At this time, the concave portion 31a serving as the pressure chamber 31, the portion 33a serving as the ink supply hole 33, the portion 8a serving as the IC mounting opening 8, and the portion 7c serving as the FPC connection opening 7 are disposed on the first silicon layer 36a. Although it is formed by etching, the etching stops when it reaches the surface of the SiO ₂ layer 37 that functions as an etching stop layer provided in the silicon substrate 300.
At this time, in the portion of the recess 31a that becomes the pressure chamber 31, the diaphragm 36 is formed in a state in which the second silicon layer 36b located on the lower surface of the SiO ₂ layer 37 maintains a constant diaphragm thickness with high accuracy.

In the above etching process, first, etching is performed using a potassium hydroxide aqueous solution having a concentration of 35 wt% until the remaining thickness of the first silicon layer 36 a becomes, for example, 5 μm, and then water having a concentration of 3 wt%. Etching is performed by switching to a potassium oxide aqueous solution. Thereby, the etching stop sufficiently works, so that the surface roughness of the SiO ₂ layer 37 located on the vibration plate 36 can be prevented, and the portion to be the vibration plate 36 can be formed with a high accuracy thickness. Etching stop is defined as a state in which bubbles generated from the etching surface are stopped, and in actual wet etching, it is determined that the etching is stopped when the generation of bubbles is stopped. Then, after etching, the resist is peeled off.

(J) Next, as shown in FIG. 6 (j), a silicon mask 302 is set on the silicon substrate 300 on which the recess 31a to be the pressure chamber 31 is formed, and RIE (Reactive Ion Etching) dry etching is performed. The IC mounting opening 8 (including the electrode extraction part 46b), the FPC connection opening (not shown), and the ink supply hole 33 are opened. The etching conditions are, for example, a high frequency output of 200 W, a chamber pressure of 39.9 Pa (0.3 Torr), a CF ₄ gas flow rate of 30 cm 3 / min (30 sccm), and an etching time of 60 minutes.

(K) Next, as shown in FIG. 6 (k), a silicon mask 303 different from the silicon mask 302 is set on the silicon substrate 300, and the common electrode 39 is embedded by RIE dry etching. The opening 39a is formed from the TEOS film 35 to the position where it penetrates the first silicon layer 36a and the SiO ₂ layer 37 and contacts the second silicon layer 36b. The opening 39a may be formed to a position below the surface of the second silicon layer 36b (a position deeper than the intermediate SiO ₂ layer 37). For example, the etching depth is set to about 35 μm.

(L) Next, as shown in FIG. 6 (l), using the silicon mask 303, for example, Pt is sputtered into the opening 39a opened as described above, and the common electrode 39 is embedded.
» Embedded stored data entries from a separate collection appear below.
/-! ### State.setReg -/

@[simp] theorem State.setReg_pending (a : Nat) (v : Word) : (s.setReg a v).pending = s.pending := rfl
@[simp] theorem State.setReg_shadow (a : Nat) (v : Word) : (s.setReg a v).shadow = s.shadow := rfl
@[simp] theorem State.setReg_snaps (a : Nat) (v : Word) : (s.setReg a v).snaps = s.snaps := rfl
@[simp] theorem State.setReg_lows (a : Nat) (v : Word) : (s.setReg a v).lows = s.lows := rfl
@[simp] theorem State.setReg_mem (a : Nat) (v : Word) : (s.setReg a v).mem = s.mem := rfl
@[simp] theorem State.setReg_rdata (a : Nat) (v : Word) : (s.setReg a v).rdata = s.rdata := rfl
@[simp] theorem State.setReg_free (a : Nat) (v : Word) : (s.setReg a v).free = s.free := rfl
@[simp] theorem State.setReg_out (a : Nat) (v : Word) : (s.setReg a v).out = s.out := rfl
@[simp] theorem State.setReg_trans (a : Nat) (v : Word) : (s.setReg a v).trans = s.trans := rfl
@[simp] theorem State.setReg_lowFrom (a : Nat) (v : Word) : (s.setReg a v).lowFrom = s.lowFrom := rfl
@[simp] theorem State.setReg_chans (a : Nat) (v : Word) : (s.setReg a v).chans = s.chans := rfl
@[simp] theorem State.setReg_arrive (a : Nat) (v : Word) : (s.setReg a v).arrive = s.arrive := rfl
@[simp] theorem State.setReg_fcu (a : Nat) (v : Word) : (s.setReg a v).fcu = s.fcu := rfl
@[simp] theorem State.setReg_raises (a : Nat) (v : Word) : (s.setReg a v).raises = s.raises := rfl
@[simp] theorem State.setReg_txn (a : Nat) (v : Word) : (s.setReg a v).txn = s.txn := rfl
@[simp] theorem State.setReg_fw (a : Nat) (v : Word) : (s.setReg a v).fw = s.fw := rfl
@[simp] theorem State.setReg_time (a : Nat) (v : Word) : (s.setReg a v).time = s.time := rfl
@[simp] theorem State.setReg_lau (a : Nat) (v : Word) : (s.setReg a v).lau = s.lau := rfl
@[simp] theorem State.setReg_itin (a : Nat) (v : Word) : (s.setReg a v).itin = s.itin := rfl
@[simp] theorem State.setReg_edge (a : Nat) (v : Word) : (s.setReg a v).edge = s.edge := rfl
@[simp] theorem State.setReg_degFrom (a : Nat) (v : Word) : (s.setReg a v).degFrom = s.degFrom := rfl
@[simp] theorem State.setReg_degTime (a : Nat) (v : Word) : (s.setReg a v).degTime = s.degTime := rfl
@[simp] theorem State.setReg_degPins (a : Nat) (v : Word) : (s.setReg a v).degPins = s.degPins := rfl
@[simp] theorem State.setReg_mac (a : Nat) (v : Word) : (s.setReg a v).mac = s.mac := rfl
@[simp] theorem State.setReg_swx (a : Nat) (v : Word) : (s.setReg a v).swx = s.swx := rfl
@[simp] theorem State.setReg_eng (a : Nat) (v : Word) : (s.setReg a v).eng = s.eng := rfl
@[simp] theorem State.setReg_disp (a : Nat) (v : Word) : (s.setReg a v).disp = s.disp := rfl
@[simp] theorem State.setReg_can (a : Nat) (v : Word) : (s.setReg a v).can = s.can := rfl
@[simp] theorem State.setReg_nut (a : Nat) (v : Word) : (s.setReg a v).nut = s.nut := rfl
@[simp] theorem State.setReg_np (a : Nat) (v : Word) : (s.setReg a v).np = s.np := rfl
@[simp] theorem State.setReg_loop (a : Nat) (v : Word) : (s.setReg a v).loop = s.loop := rfl
@[simp] theorem State.setReg_ecc (a : Nat) (v : Word) : (s.setReg a v).ecc = s.ecc := rfl
@[simp] theorem State.setReg_saf (a : Nat) (v : Word) : (s.setReg a v).saf = s.saf := rfl
@[simp] theorem State.setReg_modeq (a : Nat) (v : Word) : (s.setReg a v).modeq = s.modeq := rfl
@[simp] theorem State.setReg_pwr (a : Nat) (v : Word) : (s.setReg a v).pwr = s.pwr := rfl
@[simp] theorem State.setReg_prot (a : Nat) (v : Word) : (s.setReg a v).prot = s.prot := rfl
@[simp] theorem State.setReg_line (a : Nat) (v : Word) : (s.setReg a v).line = s.line := rfl
@[simp] theorem State.setReg_sys (a : Nat) (v : Word) : (s.setReg a v).sys = s.sys := rfl
@[simp] theorem State.setReg_host (a : Nat) (v : Word) : (s.setReg a v).host = s.host := rfl

/-! ### State.setRegN -/

@[simp] theorem State.setRegN_pending (a n : Nat) : (s.setRegN a n).pending = s.pending := rfl
@[simp] theorem State.setRegN_shadow (a n : Nat) : (s.setRegN a n).shadow = s.shadow := rfl
@[simp] theorem State.setRegN_snaps (a n : Nat) : (s.setRegN a n).snaps = s.snaps := rfl
@[simp] theorem State.setRegN_lows (a n : Nat) : (s.setRegN a n).lows = s.lows := rfl
@[simp] theorem State.setRegN_mem (a n : Nat) : (s.setRegN a n).mem = s.mem := rfl
@[simp] theorem State.setRegN_rdata (a n : Nat) : (s.setRegN a n).rdata = s.rdata := rfl
@[simp] theorem State.setRegN_free (a n : Nat) : (s.setRegN a n).free = s.free := rfl
@[simp] theorem State.setRegN_out (a n : Nat) : (s.setRegN a n).out = s.out := rfl
@[simp] theorem State.setRegN_trans (a n : Nat) : (s.setRegN a n).trans = s.trans := rfl
@[simp] theorem State.setRegN_lowFrom (a n : Nat) : (s.setRegN a n).lowFrom = s.lowFrom := rfl
@[simp] theorem State.setRegN_chans (a n : Nat) : (s.setRegN a n).chans = s.chans := rfl
@[simp] theorem State.setRegN_arrive (a n : Nat) : (s.setRegN a n).arrive = s.arrive := rfl
@[simp] theorem State.setRegN_fcu (a n : Nat) : (s.setRegN a n).fcu = s.fcu := rfl
@[simp] theorem State.setRegN_raises (a n : Nat) : (s.setRegN a n).raises = s.raises := rfl
@[simp] theorem State.setRegN_txn (a n : Nat) : (s.setRegN a n).txn = s.txn := rfl
@[simp] theorem State.setRegN_fw (a n : Nat) : (s.setRegN a n).fw = s.fw := rfl
@[simp] theorem State.setRegN_time (a n : Nat) : (s.setRegN a n).time = s.time := rfl
@[simp] theorem State.setRegN_lau (a n : Nat) : (s.setRegN a n).lau = s.lau := rfl
@[simp] theorem State.setRegN_itin (a n : Nat) : (s.setRegN a n).itin = s.itin := rfl
@[simp] theorem State.setRegN_edge (a n : Nat) : (s.setRegN a n).edge = s.edge := rfl
@[simp] theorem State.setRegN_degFrom (a n : Nat) : (s.setRegN a n).degFrom = s.degFrom := rfl
@[simp] theorem State.setRegN_degTime (a n : Nat) : (s.setRegN a n).degTime = s.degTime := rfl
@[simp] theorem State.setRegN_degPins (a n : Nat) : (s.setRegN a n).degPins = s.degPins := rfl
@[simp] theorem State.setRegN_mac (a n : Nat) : (s.setRegN a n).mac = s.mac := rfl
@[simp] theorem State.setRegN_swx (a n : Nat) : (s.setRegN a n).swx = s.swx := rfl
@[simp] theorem State.setRegN_eng (a n : Nat) : (s.setRegN a n).eng = s.eng := rfl
@[simp] theorem State.setRegN_disp (a n : Nat) : (s.setRegN a n).disp = s.disp := rfl
@[simp] theorem State.setRegN_can (a n : Nat) : (s.setRegN a n).can = s.can := rfl
@[simp] theorem State.setRegN_nut (a n : Nat) : (s.setRegN a n).nut = s.nut := rfl
@[simp] theorem State.setRegN_np (a n : Nat) : (s.setRegN a n).np = s.np := rfl
@[simp] theorem State.setRegN_loop (a n : Nat) : (s.setRegN a n).loop = s.loop := rfl
@[simp] theorem State.setRegN_ecc (a n : Nat) : (s.setRegN a n).ecc = s.ecc := rfl
@[simp] theorem State.setRegN_saf (a n : Nat) : (s.setRegN a n).saf = s.saf := rfl
@[simp] theorem State.setRegN_modeq (a n : Nat) : (s.setRegN a n).modeq = s.modeq := rfl
@[simp] theorem State.setRegN_pwr (a n : Nat) : (s.setRegN a n).pwr = s.pwr := rfl
@[simp] theorem State.setRegN_prot (a n : Nat) : (s.setRegN a n).prot = s.prot := rfl
@[simp] theorem State.setRegN_line (a n : Nat) : (s.setRegN a n).line = s.line := rfl
@[simp] theorem State.setRegN_sys (a n : Nat) : (s.setRegN a n).sys = s.sys := rfl
@[simp] theorem State.setRegN_host (a n : Nat) : (s.setRegN a n).host = s.host := rfl

/-! ### State.setFld -/

@[simp] theorem State.setFld_pending (f : Fld) (n : Nat) : (s.setFld f n).pending = s.pending := rfl
@[simp] theorem State.setFld_shadow (f : Fld) (n : Nat) : (s.setFld f n).shadow = s.shadow := rfl
@[simp] theorem State.setFld_snaps (f : Fld) (n : Nat) : (s.setFld f n).snaps = s.snaps := rfl
@[simp] theorem State.setFld_lows (f : Fld) (n : Nat) : (s.setFld f n).lows = s.lows := rfl
@[simp] theorem State.setFld_mem (f : Fld) (n : Nat) : (s.setFld f n).mem = s.mem := rfl
@[simp] theorem State.setFld_rdata (f : Fld) (n : Nat) : (s.setFld f n).rdata = s.rdata := rfl
@[simp] theorem State.setFld_free (f : Fld) (n : Nat) : (s.setFld f n).free = s.free := rfl
@[simp] theorem State.setFld_out (f : Fld) (n : Nat) : (s.setFld f n).out = s.out := rfl
@[simp] theorem State.setFld_trans (f : Fld) (n : Nat) : (s.setFld f n).trans = s.trans := rfl
@[simp] theorem State.setFld_lowFrom (f : Fld) (n : Nat) : (s.setFld f n).lowFrom = s.lowFrom := rfl
@[simp] theorem State.setFld_chans (f : Fld) (n : Nat) : (s.setFld f n).chans = s.chans := rfl
@[simp] theorem State.setFld_arrive (f : Fld) (n : Nat) : (s.setFld f n).arrive = s.arrive := rfl
@[simp] theorem State.setFld_fcu (f : Fld) (n : Nat) : (s.setFld f n).fcu = s.fcu := rfl
@[simp] theorem State.setFld_raises (f : Fld) (n : Nat) : (s.setFld f n).raises = s.raises := rfl
@[simp] theorem State.setFld_txn (f : Fld) (n : Nat) : (s.setFld f n).txn = s.txn := rfl
@[simp] theorem State.setFld_fw (f : Fld) (n : Nat) : (s.setFld f n).fw = s.fw := rfl
@[simp] theorem State.setFld_time (f : Fld) (n : Nat) : (s.setFld f n).time = s.time := rfl
@[simp] theorem State.setFld_lau (f : Fld) (n : Nat) : (s.setFld f n).lau = s.lau := rfl
@[simp] theorem State.setFld_itin (f : Fld) (n : Nat) : (s.setFld f n).itin = s.itin := rfl
@[simp] theorem State.setFld_edge (f : Fld) (n : Nat) : (s.setFld f n).edge = s.edge := rfl
@[simp] theorem State.setFld_degFrom (f : Fld) (n : Nat) : (s.setFld f n).degFrom = s.degFrom := rfl
@[simp] theorem State.setFld_degTime (f : Fld) (n : Nat) : (s.setFld f n).degTime = s.degTime := rfl
@[simp] theorem State.setFld_degPins (f : Fld) (n : Nat) : (s.setFld f n).degPins = s.degPins := rfl
@[simp] theorem State.setFld_mac (f : Fld) (n : Nat) : (s.setFld f n).mac = s.mac := rfl
@[simp] theorem State.setFld_swx (f : Fld) (n : Nat) : (s.setFld f n).swx = s.swx := rfl
@[simp] theorem State.setFld_eng (f : Fld) (n : Nat) : (s.setFld f n).eng = s.eng := rfl
@[simp] theorem State.setFld_disp (f : Fld) (n : Nat) : (s.setFld f n).disp = s.disp := rfl
@[simp] theorem State.setFld_can (f : Fld) (n : Nat) : (s.setFld f n).can = s.can := rfl
@[simp] theorem State.setFld_nut (f : Fld) (n : Nat) : (s.setFld f n).nut = s.nut := rfl
@[simp] theorem State.setFld_np (f : Fld) (n : Nat) : (s.setFld f n).np = s.np := rfl
@[simp] theorem State.setFld_loop (f : Fld) (n : Nat) : (s.setFld f n).loop = s.loop := rfl
@[simp] theorem State.setFld_ecc (f : Fld) (n : Nat) : (s.setFld f n).ecc = s.ecc := rfl
@[simp] theorem State.setFld_saf (f : Fld) (n : Nat) : (s.setFld f n).saf = s.saf := rfl
@[simp] theorem State.setFld_modeq (f : Fld) (n : Nat) : (s.setFld f n).modeq = s.modeq := rfl
@[simp] theorem State.setFld_pwr (f : Fld) (n : Nat) : (s.setFld f n).pwr = s.pwr := rfl
@[simp] theorem State.setFld_prot (f : Fld) (n : Nat) : (s.setFld f n).prot = s.prot := rfl
@[simp] theorem State.setFld_line (f : Fld) (n : Nat) : (s.setFld f n).line = s.line := rfl
@[simp] theorem State.setFld_sys (f : Fld) (n : Nat) : (s.setFld f n).sys = s.sys := rfl
@[simp] theorem State.setFld_host (f : Fld) (n : Nat) : (s.setFld f n).host = s.host := rfl

/-! ### State.setFlag -/

@[simp] theorem State.setFlag_pending (f : Fld) (b : Bool) : (s.setFlag f b).pending = s.pending := rfl
@[simp] theorem State.setFlag_shadow (f : Fld) (b : Bool) : (s.setFlag f b).shadow = s.shadow := rfl
@[simp] theorem State.setFlag_snaps (f : Fld) (b : Bool) : (s.setFlag f b).snaps = s.snaps := rfl
@[simp] theorem State.setFlag_lows (f : Fld) (b : Bool) : (s.setFlag f b).lows = s.lows := rfl
@[simp] theorem State.setFlag_mem (f : Fld) (b : Bool) : (s.setFlag f b).mem = s.mem := rfl
@[simp] theorem State.setFlag_rdata (f : Fld) (b : Bool) : (s.setFlag f b).rdata = s.rdata := rfl
@[simp] theorem State.setFlag_free (f : Fld) (b : Bool) : (s.setFlag f b).free = s.free := rfl
@[simp] theorem State.setFlag_out (f : Fld) (b : Bool) : (s.setFlag f b).out = s.out := rfl
@[simp] theorem State.setFlag_trans (f : Fld) (b : Bool) : (s.setFlag f b).trans = s.trans := rfl
@[simp] theorem State.setFlag_lowFrom (f : Fld) (b : Bool) : (s.setFlag f b).lowFrom = s.lowFrom := rfl
@[simp] theorem State.setFlag_chans (f : Fld) (b : Bool) : (s.setFlag f b).chans = s.chans := rfl
@[simp] theorem State.setFlag_arrive (f : Fld) (b : Bool) : (s.setFlag f b).arrive = s.arrive := rfl
@[simp] theorem State.setFlag_fcu (f : Fld) (b : Bool) : (s.setFlag f b).fcu = s.fcu := rfl
@[simp] theorem State.setFlag_raises (f : Fld) (b : Bool) : (s.setFlag f b).raises = s.raises := rfl
@[simp] theorem State.setFlag_txn (f : Fld) (b : Bool) : (s.setFlag f b).txn = s.txn := rfl
@[simp] theorem State.setFlag_fw (f : Fld) (b : Bool) : (s.setFlag f b).fw = s.fw := rfl
@[simp] theorem State.setFlag_time (f : Fld) (b : Bool) : (s.setFlag f b).time = s.time := rfl
@[simp] theorem State.setFlag_lau (f : Fld) (b : Bool) : (s.setFlag f b).lau = s.lau := rfl
@[simp] theorem State.setFlag_itin (f : Fld) (b : Bool) : (s.setFlag f b).itin = s.itin := rfl
@[simp] theorem State.setFlag_edge (f : Fld) (b : Bool) : (s.setFlag f b).edge = s.edge := rfl
@[simp] theorem State.setFlag_degFrom (f : Fld) (b : Bool) : (s.setFlag f b).degFrom = s.degFrom := rfl
@[simp] theorem State.setFlag_degTime (f : Fld) (b : Bool) : (s.setFlag f b).degTime = s.degTime := rfl
@[simp] theorem State.setFlag_degPins (f : Fld) (b : Bool) : (s.setFlag f b).degPins = s.degPins := rfl
@[simp] theorem State.setFlag_mac (f : Fld) (b : Bool) : (s.setFlag f b).mac = s.mac := rfl
@[simp] theorem State.setFlag_swx (f : Fld) (b : Bool) : (s.setFlag f b).swx = s.swx := rfl
@[simp] theorem State.setFlag_eng (f : Fld) (b : Bool) : (s.setFlag f b).eng = s.eng := rfl
@[simp] theorem State.setFlag_disp (f : Fld) (b : Bool) : (s.setFlag f b).disp = s.disp := rfl
@[simp] theorem State.setFlag_can (f : Fld) (b : Bool) : (s.setFlag f b).can = s.can := rfl
@[simp] theorem State.setFlag_nut (f : Fld) (b : Bool) : (s.setFlag f b).nut = s.nut := rfl
@[simp] theorem State.setFlag_np (f : Fld) (b : Bool) : (s.setFlag f b).np = s.np := rfl
@[simp] theorem State.setFlag_loop (f : Fld) (b : Bool) : (s.setFlag f b).loop = s.loop := rfl
@[simp] theorem State.setFlag_ecc (f : Fld) (b : Bool) : (s.setFlag f b).ecc = s.ecc := rfl
@[simp] theorem State.setFlag_saf (f : Fld) (b : Bool) : (s.setFlag f b).saf = s.saf := rfl
@[simp] theorem State.setFlag_modeq (f : Fld) (b : Bool) : (s.setFlag f b).modeq = s.modeq := rfl
@[simp] theorem State.setFlag_pwr (f : Fld) (b : Bool) : (s.setFlag f b).pwr = s.pwr := rfl
@[simp] theorem State.setFlag_prot (f : Fld) (b : Bool) : (s.setFlag f b).prot = s.prot := rfl
@[simp] theorem State.setFlag_line (f : Fld) (b : Bool) : (s.setFlag f b).line = s.line := rfl
@[simp] theorem State.setFlag_sys (f : Fld) (b : Bool) : (s.setFlag f b).sys = s.sys := rfl
@[simp] theorem State.setFlag_host (f : Fld) (b : Bool) : (s.setFlag f b).host = s.host := rfl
(M) Next, as shown in FIG. 6 (m), the sealing hole 46 a of the gap 42 located in the electrode extraction portion 46 b is sealed with a sealing material 46.
As described above, the cavity substrate 3 can be manufactured in a state in which the silicon substrate 300 is bonded to the electrode substrate 4 on which the individual electrodes 41 are patterned.

(N) After that, as shown in FIG. 7 (n), the reservoir substrate 2 on which the nozzle communication hole 21, the reservoir 22, and the supply port 24 are formed in advance is formed on the cavity substrate 3 manufactured as described above. Adhere to the adhesive. At this time, the reservoir substrate 2 and the cavity substrate 3 are bonded via the TEOS film 35.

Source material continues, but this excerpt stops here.